(Excerpts from a dataset)
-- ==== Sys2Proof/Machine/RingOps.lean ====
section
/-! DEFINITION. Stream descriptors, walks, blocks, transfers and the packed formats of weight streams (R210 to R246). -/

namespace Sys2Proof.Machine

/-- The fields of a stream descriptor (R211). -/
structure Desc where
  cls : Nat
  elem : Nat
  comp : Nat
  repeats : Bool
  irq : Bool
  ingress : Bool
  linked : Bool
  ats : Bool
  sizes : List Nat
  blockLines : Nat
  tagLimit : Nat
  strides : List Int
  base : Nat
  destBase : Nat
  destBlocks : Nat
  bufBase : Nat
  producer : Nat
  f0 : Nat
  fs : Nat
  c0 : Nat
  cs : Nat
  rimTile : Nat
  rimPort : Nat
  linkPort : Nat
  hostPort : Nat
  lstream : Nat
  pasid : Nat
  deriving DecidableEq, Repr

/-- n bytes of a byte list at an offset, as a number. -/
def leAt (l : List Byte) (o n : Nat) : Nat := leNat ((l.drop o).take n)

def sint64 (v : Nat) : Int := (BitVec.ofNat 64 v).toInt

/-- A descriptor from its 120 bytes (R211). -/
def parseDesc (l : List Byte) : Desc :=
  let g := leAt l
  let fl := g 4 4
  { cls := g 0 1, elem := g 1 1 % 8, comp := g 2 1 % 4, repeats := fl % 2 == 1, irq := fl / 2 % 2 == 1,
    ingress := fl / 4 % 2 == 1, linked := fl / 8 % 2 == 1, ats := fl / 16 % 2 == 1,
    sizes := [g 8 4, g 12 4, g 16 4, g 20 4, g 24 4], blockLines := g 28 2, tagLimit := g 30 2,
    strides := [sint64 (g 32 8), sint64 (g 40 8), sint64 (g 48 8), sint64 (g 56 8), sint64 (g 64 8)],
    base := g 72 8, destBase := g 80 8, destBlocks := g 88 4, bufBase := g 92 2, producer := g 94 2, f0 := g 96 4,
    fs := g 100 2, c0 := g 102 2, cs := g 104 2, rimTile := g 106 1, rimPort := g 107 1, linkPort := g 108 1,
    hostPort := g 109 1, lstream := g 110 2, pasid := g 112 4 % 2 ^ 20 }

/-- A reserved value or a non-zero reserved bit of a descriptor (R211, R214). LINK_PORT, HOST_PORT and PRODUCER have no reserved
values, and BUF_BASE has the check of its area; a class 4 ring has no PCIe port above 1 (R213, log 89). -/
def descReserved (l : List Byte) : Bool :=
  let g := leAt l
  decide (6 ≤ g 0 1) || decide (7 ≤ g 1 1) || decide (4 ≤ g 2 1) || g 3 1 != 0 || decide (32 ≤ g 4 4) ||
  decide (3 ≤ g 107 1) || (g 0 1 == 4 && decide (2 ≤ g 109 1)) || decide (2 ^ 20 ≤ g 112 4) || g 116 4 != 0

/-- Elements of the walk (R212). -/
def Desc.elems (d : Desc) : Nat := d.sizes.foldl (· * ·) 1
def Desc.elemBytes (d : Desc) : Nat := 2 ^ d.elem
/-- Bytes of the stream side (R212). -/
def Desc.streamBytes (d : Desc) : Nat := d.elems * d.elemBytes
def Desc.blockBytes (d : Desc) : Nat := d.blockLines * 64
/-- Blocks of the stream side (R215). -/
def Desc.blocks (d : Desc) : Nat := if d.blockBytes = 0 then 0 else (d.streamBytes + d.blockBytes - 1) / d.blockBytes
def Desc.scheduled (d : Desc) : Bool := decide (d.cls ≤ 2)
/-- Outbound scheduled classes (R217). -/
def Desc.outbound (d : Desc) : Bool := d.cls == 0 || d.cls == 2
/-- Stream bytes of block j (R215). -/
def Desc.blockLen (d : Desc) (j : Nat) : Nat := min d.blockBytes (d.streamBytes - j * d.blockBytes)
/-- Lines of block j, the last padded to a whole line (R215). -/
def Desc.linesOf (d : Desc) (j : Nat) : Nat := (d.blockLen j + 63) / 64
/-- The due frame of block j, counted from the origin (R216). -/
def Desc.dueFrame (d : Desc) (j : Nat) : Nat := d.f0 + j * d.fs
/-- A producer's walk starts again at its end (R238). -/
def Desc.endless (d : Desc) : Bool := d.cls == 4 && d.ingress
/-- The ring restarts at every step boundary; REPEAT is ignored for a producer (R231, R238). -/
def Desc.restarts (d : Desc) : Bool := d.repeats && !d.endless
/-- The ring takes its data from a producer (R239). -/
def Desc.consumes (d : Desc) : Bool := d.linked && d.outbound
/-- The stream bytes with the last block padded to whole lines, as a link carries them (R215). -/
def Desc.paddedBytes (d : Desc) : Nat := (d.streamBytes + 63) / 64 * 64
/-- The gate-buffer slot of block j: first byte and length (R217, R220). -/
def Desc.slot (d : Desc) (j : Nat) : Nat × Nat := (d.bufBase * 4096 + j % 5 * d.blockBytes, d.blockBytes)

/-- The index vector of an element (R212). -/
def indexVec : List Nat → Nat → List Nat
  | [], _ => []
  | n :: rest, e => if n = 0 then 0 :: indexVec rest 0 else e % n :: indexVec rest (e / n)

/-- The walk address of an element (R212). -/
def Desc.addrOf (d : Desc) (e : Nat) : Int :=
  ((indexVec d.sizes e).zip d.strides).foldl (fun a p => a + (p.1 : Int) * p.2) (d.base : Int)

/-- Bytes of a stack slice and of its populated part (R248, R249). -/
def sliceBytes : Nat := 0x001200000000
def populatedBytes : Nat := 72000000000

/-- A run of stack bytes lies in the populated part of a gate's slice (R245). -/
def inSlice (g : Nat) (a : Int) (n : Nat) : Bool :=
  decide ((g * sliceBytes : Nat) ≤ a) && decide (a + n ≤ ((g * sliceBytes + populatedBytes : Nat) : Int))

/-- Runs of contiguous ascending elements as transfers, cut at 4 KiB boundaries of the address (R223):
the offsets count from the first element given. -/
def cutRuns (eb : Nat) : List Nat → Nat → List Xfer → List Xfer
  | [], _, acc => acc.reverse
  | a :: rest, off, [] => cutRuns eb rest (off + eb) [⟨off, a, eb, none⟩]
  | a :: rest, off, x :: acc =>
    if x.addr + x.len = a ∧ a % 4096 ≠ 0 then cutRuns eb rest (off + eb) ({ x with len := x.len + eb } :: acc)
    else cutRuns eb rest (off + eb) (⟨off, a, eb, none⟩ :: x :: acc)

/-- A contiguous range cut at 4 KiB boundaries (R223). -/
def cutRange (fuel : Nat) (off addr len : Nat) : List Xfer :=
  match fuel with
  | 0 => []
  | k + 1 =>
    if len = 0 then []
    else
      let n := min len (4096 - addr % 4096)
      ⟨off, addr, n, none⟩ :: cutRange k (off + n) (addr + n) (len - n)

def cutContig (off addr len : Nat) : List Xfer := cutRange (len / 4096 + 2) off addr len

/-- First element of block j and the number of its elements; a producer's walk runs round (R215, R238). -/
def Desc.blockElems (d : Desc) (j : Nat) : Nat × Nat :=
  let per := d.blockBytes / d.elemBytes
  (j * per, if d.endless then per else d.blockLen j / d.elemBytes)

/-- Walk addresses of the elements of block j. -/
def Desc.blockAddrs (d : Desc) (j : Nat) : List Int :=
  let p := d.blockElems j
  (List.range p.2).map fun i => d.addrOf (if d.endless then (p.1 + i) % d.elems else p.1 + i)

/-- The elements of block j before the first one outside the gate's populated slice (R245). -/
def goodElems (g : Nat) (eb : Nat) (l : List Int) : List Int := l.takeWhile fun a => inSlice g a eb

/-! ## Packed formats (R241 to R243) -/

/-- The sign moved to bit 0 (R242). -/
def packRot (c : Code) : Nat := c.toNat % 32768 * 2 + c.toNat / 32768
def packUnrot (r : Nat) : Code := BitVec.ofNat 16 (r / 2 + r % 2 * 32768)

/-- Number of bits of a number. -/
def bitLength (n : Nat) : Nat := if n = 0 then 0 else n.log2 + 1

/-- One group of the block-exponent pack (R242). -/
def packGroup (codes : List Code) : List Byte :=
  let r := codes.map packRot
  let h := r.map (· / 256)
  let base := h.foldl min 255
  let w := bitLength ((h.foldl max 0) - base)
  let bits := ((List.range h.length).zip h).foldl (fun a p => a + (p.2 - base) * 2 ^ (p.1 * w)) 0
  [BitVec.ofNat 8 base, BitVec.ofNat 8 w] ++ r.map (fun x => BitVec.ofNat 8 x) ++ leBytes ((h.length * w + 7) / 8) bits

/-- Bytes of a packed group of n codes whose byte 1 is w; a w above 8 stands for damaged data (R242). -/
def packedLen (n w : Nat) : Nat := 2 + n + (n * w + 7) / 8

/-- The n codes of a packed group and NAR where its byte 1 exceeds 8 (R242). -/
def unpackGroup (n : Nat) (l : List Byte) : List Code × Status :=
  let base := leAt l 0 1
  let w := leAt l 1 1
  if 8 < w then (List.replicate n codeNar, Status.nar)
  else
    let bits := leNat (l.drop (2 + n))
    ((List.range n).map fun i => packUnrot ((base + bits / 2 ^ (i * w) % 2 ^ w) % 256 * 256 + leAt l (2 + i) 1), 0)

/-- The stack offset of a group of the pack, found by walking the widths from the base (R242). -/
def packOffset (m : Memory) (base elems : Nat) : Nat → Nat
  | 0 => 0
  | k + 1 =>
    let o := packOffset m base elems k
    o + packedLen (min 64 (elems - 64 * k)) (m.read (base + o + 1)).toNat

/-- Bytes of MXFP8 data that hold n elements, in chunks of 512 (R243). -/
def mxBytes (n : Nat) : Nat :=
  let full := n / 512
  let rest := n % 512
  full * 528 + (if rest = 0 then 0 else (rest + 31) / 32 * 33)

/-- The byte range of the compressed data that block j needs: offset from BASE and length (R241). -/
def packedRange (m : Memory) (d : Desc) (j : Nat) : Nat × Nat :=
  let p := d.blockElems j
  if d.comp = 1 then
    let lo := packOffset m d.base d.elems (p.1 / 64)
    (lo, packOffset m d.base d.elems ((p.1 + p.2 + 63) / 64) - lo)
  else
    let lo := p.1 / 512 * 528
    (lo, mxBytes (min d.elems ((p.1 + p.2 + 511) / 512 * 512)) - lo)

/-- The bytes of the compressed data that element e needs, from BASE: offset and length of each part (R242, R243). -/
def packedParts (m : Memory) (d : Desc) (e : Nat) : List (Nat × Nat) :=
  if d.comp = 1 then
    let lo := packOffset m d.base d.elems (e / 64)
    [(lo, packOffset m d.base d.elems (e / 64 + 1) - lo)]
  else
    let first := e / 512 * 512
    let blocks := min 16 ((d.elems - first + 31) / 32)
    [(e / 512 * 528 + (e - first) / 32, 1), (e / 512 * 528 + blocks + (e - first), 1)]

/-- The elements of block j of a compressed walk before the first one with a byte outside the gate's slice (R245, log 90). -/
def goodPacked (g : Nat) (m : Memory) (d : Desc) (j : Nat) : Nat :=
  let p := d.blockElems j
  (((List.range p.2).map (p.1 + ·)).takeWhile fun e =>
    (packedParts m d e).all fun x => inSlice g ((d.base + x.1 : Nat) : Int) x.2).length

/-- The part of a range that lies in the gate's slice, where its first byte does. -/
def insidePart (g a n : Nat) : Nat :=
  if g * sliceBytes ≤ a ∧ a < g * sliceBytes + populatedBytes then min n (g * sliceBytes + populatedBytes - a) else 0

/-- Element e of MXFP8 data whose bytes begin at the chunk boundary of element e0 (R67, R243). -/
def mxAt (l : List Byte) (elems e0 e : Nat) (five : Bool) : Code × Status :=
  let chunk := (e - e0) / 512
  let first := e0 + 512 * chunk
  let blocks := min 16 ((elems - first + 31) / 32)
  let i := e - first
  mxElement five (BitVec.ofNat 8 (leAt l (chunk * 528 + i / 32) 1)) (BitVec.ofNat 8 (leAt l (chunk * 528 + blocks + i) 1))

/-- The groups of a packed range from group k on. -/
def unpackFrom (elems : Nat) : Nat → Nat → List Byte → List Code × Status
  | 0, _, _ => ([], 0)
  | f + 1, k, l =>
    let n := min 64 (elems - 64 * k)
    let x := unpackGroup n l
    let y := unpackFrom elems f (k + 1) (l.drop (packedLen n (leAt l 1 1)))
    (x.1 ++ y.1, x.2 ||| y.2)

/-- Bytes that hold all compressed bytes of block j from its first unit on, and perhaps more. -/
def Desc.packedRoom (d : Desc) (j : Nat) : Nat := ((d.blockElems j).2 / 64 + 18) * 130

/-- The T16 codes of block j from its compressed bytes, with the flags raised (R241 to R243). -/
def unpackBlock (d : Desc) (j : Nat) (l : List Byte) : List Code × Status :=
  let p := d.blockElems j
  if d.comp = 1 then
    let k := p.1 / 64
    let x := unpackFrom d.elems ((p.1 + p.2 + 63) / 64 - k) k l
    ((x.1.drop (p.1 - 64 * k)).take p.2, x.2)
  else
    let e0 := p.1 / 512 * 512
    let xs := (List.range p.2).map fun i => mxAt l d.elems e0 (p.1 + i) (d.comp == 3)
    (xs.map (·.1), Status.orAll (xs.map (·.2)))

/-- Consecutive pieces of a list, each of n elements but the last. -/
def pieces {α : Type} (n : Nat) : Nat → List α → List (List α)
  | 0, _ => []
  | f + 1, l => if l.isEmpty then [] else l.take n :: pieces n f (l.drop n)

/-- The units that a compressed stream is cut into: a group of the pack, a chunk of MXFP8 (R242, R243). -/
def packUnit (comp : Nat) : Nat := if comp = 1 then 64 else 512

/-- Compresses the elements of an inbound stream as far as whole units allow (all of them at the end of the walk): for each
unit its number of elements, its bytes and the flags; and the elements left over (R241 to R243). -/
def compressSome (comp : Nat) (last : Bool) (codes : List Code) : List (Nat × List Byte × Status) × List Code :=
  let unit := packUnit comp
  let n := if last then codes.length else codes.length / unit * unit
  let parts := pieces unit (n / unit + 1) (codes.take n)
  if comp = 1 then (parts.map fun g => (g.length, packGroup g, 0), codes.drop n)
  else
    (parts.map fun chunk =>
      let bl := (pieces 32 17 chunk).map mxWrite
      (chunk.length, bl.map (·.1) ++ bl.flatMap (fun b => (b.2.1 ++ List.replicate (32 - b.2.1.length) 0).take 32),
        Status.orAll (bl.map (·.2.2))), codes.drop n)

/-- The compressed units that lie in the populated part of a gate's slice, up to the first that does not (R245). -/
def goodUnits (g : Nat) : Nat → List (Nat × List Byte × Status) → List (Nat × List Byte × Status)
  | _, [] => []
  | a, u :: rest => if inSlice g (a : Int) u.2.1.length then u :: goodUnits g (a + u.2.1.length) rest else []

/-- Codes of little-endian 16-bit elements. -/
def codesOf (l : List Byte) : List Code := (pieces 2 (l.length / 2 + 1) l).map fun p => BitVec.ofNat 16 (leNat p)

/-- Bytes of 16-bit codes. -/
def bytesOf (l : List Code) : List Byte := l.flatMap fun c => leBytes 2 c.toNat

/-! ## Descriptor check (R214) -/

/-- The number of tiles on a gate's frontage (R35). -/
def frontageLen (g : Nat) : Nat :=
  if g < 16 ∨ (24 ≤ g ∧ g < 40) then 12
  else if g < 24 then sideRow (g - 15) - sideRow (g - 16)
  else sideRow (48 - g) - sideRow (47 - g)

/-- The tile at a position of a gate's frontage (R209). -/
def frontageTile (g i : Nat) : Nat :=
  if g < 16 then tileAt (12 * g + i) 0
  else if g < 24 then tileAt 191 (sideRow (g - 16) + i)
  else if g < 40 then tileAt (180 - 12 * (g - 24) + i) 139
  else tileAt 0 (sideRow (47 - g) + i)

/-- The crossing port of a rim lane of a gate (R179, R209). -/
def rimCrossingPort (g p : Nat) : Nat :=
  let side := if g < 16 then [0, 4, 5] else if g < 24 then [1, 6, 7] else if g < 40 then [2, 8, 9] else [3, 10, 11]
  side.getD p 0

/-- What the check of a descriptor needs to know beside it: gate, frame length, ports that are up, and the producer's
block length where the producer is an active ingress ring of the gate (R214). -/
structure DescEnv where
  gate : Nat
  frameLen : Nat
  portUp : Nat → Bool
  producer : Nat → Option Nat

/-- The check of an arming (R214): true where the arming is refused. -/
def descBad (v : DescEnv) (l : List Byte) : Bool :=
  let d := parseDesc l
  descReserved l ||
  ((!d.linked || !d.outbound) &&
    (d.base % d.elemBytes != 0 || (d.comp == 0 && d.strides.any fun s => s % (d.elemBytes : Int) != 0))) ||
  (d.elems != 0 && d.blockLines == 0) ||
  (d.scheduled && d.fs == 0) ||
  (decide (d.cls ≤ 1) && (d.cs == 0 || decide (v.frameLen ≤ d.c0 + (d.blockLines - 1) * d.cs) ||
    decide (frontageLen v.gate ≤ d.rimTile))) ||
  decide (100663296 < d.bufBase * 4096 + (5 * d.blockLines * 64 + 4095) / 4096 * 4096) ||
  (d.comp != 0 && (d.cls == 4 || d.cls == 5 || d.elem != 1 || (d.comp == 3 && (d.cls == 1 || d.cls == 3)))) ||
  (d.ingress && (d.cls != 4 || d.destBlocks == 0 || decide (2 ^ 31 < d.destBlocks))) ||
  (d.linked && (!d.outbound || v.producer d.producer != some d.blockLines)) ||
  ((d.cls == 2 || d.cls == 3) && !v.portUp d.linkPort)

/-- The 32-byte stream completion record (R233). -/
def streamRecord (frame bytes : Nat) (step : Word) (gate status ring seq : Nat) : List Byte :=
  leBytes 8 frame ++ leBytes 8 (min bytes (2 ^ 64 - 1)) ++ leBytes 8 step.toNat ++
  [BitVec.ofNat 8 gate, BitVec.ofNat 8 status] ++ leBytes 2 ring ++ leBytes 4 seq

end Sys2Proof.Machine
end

Goal of the exercise
Starting with the line with "let base := leAt l 0 1" above and going on through the line with "base (R242). -/", transcribe every line exactly, both ends included, and add nothing.

Result of the task
  let base := leAt l 0 1
  let w := leAt l 1 1
  if 8 < w then (List.replicate n codeNar, Status.nar)
  else
    let bits := leNat (l.drop (2 + n))
    ((List.range n).map fun i => packUnrot ((base + bits / 2 ^ (i * w) % 2 ^ w) % 256 * 256 + leAt l (2 + i) 1), 0)

/-- The stack offset of a group of the pack, found by walking the widths from the base (R242). -/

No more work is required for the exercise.